# AIM OF THE EXERCISE
Output each line of the data word for word, from the first through the line that holds "theorem sameQ_file (k", and leave off whatever follows.

+++

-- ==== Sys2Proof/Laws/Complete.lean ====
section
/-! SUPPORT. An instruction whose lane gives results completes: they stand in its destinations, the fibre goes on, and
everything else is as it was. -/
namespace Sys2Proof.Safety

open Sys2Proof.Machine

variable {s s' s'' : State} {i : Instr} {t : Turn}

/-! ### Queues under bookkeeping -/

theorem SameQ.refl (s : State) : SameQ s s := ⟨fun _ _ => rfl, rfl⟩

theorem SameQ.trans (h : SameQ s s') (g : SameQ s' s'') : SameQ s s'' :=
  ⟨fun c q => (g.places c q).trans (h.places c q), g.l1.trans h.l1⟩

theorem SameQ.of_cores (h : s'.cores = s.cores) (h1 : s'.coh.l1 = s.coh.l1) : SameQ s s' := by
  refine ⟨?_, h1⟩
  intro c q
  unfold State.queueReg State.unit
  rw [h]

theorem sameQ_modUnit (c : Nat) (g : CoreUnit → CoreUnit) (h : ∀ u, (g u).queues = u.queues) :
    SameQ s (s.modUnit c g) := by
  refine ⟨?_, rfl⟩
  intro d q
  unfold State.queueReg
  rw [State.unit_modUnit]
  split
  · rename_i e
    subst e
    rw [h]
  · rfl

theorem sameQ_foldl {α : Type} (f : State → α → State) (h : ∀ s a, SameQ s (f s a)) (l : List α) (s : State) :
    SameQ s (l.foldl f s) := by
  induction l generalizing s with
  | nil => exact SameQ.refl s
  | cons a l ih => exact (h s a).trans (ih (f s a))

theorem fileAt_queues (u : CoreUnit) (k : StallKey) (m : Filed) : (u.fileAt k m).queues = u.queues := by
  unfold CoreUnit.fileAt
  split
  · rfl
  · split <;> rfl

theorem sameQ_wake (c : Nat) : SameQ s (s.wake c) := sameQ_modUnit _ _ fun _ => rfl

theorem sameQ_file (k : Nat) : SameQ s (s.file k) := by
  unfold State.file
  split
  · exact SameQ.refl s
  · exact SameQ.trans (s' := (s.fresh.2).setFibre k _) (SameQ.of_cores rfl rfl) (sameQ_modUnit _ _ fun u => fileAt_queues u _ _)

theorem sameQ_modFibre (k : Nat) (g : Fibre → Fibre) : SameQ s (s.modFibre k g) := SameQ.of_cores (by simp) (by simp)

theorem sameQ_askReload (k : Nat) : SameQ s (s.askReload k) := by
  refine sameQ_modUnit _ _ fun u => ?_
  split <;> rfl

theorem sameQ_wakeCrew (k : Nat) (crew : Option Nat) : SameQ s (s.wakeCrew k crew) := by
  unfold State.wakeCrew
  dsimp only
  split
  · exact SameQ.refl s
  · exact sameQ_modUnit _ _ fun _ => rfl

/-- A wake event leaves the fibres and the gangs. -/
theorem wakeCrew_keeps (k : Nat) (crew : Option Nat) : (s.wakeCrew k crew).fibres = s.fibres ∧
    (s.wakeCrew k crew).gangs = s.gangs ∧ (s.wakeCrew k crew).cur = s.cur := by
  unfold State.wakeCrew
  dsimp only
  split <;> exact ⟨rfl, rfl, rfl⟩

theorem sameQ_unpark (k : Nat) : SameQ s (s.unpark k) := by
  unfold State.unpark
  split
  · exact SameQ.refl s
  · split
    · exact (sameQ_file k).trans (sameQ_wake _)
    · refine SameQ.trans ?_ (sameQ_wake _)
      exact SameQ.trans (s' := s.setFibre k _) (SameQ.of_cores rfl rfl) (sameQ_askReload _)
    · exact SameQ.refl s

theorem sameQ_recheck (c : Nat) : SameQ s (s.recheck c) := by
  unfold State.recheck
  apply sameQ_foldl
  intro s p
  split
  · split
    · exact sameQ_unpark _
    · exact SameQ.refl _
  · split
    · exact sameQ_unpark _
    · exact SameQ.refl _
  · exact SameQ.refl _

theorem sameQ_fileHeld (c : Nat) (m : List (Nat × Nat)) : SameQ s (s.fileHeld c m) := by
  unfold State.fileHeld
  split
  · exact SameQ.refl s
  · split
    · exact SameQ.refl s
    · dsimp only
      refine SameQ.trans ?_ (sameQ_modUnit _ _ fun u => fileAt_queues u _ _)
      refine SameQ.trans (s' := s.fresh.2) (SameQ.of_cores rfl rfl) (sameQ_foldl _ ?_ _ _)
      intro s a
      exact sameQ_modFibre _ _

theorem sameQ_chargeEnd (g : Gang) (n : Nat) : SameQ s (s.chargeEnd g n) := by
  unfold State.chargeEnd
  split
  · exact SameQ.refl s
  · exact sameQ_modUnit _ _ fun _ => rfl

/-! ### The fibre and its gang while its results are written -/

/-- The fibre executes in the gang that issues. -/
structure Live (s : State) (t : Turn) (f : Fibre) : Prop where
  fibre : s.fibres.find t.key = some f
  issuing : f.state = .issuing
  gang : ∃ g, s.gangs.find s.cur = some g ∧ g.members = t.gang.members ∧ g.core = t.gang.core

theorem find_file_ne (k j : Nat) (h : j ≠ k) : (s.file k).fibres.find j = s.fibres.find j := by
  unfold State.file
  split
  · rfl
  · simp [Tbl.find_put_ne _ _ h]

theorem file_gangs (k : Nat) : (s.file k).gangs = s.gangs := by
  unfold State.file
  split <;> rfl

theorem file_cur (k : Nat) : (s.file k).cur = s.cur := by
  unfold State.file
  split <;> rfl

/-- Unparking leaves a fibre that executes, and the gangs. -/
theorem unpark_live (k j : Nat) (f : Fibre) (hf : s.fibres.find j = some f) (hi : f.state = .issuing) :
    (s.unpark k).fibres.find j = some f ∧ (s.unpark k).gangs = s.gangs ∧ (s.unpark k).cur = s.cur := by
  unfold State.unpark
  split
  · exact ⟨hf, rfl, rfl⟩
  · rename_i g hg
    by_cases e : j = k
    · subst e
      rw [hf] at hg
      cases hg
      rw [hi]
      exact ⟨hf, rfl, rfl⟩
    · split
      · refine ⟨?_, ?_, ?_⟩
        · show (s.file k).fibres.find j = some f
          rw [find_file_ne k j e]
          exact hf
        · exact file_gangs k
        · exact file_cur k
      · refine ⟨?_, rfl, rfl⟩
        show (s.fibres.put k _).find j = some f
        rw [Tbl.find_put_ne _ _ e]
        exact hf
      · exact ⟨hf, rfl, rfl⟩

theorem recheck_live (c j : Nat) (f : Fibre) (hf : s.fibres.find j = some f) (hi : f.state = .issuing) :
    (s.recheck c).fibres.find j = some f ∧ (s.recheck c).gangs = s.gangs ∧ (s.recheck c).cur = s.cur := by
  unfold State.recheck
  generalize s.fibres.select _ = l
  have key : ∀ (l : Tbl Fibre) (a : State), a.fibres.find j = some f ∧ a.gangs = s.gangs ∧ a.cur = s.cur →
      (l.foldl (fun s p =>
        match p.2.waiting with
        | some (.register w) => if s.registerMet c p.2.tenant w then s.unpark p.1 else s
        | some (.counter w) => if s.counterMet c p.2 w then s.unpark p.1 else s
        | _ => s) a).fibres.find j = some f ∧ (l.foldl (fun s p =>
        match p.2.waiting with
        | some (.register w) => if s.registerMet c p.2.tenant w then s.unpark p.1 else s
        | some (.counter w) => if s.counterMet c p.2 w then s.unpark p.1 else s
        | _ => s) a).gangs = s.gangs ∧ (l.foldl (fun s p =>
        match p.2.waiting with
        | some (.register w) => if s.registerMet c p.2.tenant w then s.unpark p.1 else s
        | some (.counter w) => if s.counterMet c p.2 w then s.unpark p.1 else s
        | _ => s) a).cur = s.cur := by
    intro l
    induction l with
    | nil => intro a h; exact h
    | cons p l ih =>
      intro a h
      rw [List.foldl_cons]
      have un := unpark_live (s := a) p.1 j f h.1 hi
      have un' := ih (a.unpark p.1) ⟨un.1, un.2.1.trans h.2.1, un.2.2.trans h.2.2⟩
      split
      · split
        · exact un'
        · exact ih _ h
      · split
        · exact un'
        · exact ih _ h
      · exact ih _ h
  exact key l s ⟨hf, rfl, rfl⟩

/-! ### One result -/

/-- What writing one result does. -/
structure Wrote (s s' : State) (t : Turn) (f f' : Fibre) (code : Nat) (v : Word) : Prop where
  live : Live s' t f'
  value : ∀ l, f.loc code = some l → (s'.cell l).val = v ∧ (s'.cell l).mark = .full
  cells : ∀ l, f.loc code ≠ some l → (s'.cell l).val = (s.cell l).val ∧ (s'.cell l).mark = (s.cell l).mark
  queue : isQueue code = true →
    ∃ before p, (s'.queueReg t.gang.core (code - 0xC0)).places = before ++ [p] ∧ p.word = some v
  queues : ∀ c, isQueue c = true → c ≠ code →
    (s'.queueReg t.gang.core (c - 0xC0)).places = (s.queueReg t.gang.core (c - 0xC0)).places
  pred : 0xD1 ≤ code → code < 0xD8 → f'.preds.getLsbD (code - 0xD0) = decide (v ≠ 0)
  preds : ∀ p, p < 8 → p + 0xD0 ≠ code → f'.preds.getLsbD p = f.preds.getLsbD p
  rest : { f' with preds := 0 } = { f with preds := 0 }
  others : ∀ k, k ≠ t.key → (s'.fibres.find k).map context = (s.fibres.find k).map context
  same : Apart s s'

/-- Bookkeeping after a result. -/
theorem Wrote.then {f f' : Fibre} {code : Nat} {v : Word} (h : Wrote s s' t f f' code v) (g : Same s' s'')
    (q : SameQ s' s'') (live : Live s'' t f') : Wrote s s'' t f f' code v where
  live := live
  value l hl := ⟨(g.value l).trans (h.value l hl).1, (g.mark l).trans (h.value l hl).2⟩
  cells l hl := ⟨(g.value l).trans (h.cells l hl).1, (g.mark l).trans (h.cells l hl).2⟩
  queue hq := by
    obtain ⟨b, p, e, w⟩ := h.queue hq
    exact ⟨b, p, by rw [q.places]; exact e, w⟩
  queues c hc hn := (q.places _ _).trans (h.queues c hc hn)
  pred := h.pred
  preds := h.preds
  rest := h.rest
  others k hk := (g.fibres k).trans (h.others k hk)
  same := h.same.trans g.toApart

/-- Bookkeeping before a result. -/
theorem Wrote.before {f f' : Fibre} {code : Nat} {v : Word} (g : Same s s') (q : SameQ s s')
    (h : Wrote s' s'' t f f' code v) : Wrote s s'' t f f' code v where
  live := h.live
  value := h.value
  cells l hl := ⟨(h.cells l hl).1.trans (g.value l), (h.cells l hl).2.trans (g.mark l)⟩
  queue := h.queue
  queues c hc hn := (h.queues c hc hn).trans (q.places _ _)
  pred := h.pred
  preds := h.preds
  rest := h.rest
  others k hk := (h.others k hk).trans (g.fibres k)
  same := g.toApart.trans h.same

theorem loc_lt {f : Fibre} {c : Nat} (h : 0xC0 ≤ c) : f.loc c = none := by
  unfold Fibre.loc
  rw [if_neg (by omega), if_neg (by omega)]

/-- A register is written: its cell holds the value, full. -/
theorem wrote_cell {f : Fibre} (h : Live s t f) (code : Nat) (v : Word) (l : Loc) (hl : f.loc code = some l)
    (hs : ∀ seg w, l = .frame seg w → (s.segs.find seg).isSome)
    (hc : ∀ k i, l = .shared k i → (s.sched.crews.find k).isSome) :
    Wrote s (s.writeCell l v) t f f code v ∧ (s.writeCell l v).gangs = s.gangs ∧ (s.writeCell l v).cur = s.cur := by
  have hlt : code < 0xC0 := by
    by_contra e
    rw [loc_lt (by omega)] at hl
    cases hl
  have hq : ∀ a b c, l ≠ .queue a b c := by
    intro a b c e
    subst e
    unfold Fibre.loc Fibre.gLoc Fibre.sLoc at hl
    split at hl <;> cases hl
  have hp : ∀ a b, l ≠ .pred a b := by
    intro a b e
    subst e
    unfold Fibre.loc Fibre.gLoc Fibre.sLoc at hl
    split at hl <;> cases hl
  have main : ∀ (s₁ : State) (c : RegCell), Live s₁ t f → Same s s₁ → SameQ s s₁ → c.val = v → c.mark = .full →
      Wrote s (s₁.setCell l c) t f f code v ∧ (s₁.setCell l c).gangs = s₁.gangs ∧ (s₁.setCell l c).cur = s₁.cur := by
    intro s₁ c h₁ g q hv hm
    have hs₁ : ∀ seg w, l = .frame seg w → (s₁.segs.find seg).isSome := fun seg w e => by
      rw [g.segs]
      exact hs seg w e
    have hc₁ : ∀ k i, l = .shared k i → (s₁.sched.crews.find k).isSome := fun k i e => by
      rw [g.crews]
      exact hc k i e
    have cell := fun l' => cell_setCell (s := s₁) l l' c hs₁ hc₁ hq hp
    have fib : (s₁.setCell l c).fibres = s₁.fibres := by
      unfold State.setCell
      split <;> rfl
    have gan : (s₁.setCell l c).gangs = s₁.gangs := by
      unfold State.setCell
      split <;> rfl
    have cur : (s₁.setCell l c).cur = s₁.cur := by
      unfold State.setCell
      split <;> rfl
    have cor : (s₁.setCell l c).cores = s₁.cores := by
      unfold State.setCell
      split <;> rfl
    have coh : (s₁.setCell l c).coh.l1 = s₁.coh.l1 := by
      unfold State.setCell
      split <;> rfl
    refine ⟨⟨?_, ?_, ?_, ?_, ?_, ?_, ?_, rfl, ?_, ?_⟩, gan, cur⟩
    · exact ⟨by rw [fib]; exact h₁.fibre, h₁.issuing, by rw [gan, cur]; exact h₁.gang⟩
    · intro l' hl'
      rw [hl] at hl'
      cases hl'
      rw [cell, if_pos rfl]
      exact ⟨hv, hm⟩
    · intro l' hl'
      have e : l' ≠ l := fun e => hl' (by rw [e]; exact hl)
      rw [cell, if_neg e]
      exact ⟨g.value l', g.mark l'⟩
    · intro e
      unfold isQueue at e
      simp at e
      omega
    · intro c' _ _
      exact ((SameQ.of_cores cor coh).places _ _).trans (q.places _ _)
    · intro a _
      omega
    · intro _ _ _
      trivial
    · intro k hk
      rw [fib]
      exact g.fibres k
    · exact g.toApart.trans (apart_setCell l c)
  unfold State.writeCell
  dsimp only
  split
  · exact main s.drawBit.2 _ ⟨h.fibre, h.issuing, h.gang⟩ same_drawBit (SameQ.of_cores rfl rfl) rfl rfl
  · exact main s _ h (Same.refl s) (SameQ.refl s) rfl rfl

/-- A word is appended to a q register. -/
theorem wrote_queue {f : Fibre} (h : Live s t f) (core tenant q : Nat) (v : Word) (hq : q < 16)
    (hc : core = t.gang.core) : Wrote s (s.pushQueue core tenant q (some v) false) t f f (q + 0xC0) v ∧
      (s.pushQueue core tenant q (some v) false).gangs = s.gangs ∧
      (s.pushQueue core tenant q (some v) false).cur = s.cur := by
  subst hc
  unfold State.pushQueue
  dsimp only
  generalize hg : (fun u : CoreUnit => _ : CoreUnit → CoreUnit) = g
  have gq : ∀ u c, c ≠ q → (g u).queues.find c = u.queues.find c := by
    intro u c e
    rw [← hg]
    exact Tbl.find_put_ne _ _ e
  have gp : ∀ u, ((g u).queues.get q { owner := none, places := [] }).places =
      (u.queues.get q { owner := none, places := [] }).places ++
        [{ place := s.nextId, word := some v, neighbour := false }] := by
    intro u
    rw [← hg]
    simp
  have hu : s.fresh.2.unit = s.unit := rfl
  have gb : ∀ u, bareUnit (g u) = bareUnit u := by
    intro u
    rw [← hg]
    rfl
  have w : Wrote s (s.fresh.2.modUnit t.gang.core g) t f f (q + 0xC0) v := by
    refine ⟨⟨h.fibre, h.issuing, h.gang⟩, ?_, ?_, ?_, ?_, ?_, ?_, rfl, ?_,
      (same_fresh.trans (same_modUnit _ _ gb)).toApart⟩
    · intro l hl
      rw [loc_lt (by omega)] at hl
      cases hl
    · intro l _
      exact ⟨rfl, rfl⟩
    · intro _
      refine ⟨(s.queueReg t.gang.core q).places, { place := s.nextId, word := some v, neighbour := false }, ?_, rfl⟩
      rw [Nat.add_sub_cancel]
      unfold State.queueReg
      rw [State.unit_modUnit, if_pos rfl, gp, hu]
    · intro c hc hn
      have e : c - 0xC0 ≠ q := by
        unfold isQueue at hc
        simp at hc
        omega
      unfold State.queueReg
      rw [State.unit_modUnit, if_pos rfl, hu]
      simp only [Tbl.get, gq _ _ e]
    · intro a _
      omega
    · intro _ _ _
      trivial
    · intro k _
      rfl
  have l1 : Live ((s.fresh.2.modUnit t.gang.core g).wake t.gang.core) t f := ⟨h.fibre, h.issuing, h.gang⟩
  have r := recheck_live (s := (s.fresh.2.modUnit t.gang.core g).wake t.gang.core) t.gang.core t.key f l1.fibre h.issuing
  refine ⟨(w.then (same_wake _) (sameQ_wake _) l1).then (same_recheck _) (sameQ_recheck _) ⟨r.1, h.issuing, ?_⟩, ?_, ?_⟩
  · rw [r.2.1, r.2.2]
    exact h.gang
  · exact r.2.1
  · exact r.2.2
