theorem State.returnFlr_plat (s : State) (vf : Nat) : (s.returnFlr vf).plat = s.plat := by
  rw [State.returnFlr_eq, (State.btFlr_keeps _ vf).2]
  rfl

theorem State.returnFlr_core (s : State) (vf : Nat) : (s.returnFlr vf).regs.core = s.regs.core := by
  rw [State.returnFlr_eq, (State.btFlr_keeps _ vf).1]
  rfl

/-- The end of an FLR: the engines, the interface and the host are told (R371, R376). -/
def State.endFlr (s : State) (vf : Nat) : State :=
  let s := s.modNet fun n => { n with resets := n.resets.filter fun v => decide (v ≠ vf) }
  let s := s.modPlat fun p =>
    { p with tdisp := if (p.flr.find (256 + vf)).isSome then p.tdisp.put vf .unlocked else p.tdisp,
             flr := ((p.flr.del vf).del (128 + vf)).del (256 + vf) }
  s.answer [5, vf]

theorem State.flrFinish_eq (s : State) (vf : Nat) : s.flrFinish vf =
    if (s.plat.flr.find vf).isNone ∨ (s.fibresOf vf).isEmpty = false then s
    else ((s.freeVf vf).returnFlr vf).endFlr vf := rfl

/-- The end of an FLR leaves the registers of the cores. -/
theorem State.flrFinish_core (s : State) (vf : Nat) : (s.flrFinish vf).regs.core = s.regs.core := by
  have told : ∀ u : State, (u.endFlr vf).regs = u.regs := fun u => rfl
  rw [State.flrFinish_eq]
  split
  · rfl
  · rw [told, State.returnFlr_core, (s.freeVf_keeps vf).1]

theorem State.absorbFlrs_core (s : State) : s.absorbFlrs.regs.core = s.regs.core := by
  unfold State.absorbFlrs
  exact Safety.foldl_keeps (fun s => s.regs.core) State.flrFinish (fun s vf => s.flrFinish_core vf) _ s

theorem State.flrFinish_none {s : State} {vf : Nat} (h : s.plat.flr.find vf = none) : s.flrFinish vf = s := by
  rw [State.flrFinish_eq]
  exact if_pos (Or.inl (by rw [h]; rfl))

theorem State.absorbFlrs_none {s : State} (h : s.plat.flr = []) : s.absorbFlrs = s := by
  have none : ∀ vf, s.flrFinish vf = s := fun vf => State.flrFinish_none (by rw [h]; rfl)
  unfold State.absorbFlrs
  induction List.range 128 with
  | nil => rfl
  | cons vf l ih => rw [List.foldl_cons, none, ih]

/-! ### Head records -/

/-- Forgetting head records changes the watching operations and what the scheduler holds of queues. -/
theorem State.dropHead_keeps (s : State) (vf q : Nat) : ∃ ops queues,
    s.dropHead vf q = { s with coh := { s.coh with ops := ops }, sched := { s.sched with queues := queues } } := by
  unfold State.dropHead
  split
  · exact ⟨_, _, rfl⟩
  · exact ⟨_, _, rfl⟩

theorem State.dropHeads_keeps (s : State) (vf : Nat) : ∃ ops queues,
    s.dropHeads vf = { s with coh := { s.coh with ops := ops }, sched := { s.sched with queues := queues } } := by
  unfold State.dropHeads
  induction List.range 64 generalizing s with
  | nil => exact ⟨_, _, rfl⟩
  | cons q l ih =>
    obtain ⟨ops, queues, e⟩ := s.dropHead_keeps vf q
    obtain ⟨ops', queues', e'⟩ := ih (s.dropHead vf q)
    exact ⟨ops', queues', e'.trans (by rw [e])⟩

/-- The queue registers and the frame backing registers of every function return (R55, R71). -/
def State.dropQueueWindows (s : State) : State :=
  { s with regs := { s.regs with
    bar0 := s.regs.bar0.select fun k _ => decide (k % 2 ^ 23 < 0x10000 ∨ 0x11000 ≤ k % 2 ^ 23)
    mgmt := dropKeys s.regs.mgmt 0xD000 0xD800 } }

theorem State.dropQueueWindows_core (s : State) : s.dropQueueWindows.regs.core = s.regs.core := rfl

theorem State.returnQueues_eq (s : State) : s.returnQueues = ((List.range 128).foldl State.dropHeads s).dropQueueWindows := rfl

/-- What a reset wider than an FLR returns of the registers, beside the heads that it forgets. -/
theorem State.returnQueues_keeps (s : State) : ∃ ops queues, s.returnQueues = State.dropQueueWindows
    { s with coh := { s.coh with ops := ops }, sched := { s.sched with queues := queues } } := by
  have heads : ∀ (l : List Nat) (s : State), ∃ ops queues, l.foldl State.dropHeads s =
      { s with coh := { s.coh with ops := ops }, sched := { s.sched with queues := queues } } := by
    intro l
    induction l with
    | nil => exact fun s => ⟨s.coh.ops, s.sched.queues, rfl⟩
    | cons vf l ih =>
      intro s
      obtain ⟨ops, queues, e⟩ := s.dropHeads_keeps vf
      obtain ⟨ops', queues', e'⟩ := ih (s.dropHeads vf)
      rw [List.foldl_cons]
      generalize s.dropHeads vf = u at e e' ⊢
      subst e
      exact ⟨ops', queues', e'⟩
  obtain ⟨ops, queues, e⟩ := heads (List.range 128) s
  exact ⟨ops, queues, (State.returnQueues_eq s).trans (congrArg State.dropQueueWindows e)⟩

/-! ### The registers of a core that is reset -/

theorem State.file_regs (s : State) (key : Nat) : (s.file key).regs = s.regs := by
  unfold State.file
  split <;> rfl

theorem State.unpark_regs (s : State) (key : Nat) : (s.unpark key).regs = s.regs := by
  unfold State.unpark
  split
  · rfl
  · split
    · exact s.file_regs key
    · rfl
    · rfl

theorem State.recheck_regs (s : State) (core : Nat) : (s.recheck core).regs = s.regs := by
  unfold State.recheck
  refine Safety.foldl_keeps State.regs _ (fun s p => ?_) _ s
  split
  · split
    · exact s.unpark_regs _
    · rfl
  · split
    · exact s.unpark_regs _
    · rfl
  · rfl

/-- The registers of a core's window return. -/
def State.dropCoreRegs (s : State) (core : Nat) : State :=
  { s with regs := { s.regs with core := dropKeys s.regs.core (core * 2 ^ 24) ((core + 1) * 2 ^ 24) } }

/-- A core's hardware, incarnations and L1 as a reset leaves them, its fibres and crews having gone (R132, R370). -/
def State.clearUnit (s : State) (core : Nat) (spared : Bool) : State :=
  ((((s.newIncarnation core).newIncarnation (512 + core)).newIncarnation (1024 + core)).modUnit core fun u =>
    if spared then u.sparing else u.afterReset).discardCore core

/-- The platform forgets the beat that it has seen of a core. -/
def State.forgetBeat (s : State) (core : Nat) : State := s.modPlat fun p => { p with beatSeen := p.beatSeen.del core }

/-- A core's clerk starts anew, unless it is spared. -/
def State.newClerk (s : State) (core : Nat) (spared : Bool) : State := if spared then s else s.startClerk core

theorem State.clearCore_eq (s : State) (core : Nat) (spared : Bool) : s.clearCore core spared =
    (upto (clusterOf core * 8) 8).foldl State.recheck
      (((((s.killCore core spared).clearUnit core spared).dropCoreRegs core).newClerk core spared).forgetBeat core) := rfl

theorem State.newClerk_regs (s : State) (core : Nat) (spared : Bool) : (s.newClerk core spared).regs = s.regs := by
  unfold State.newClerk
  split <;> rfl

+++

# PROBLEM SOLUTION
-- ==== Sys2Proof/Laws/Complete.lean ====
section
/-! SUPPORT. An instruction whose lane gives results completes: they stand in its destinations, the fibre goes on, and
everything else is as it was. -/
namespace Sys2Proof.Safety

open Sys2Proof.Machine

variable {s s' s'' : State} {i : Instr} {t : Turn}

/-! ### Queues under bookkeeping -/

theorem SameQ.refl (s : State) : SameQ s s := ⟨fun _ _ => rfl, rfl⟩

theorem SameQ.trans (h : SameQ s s') (g : SameQ s' s'') : SameQ s s'' :=
  ⟨fun c q => (g.places c q).trans (h.places c q), g.l1.trans h.l1⟩

theorem SameQ.of_cores (h : s'.cores = s.cores) (h1 : s'.coh.l1 = s.coh.l1) : SameQ s s' := by
  refine ⟨?_, h1⟩
  intro c q
  unfold State.queueReg State.unit
  rw [h]

theorem sameQ_modUnit (c : Nat) (g : CoreUnit → CoreUnit) (h : ∀ u, (g u).queues = u.queues) :
    SameQ s (s.modUnit c g) := by
  refine ⟨?_, rfl⟩
  intro d q
  unfold State.queueReg
  rw [State.unit_modUnit]
  split
  · rename_i e
    subst e
    rw [h]
  · rfl

theorem sameQ_foldl {α : Type} (f : State → α → State) (h : ∀ s a, SameQ s (f s a)) (l : List α) (s : State) :
    SameQ s (l.foldl f s) := by
  induction l generalizing s with
  | nil => exact SameQ.refl s
  | cons a l ih => exact (h s a).trans (ih (f s a))

theorem fileAt_queues (u : CoreUnit) (k : StallKey) (m : Filed) : (u.fileAt k m).queues = u.queues := by
  unfold CoreUnit.fileAt
  split
  · rfl
  · split <;> rfl

theorem sameQ_wake (c : Nat) : SameQ s (s.wake c) := sameQ_modUnit _ _ fun _ => rfl

theorem sameQ_file (k : Nat) : SameQ s (s.file k) := by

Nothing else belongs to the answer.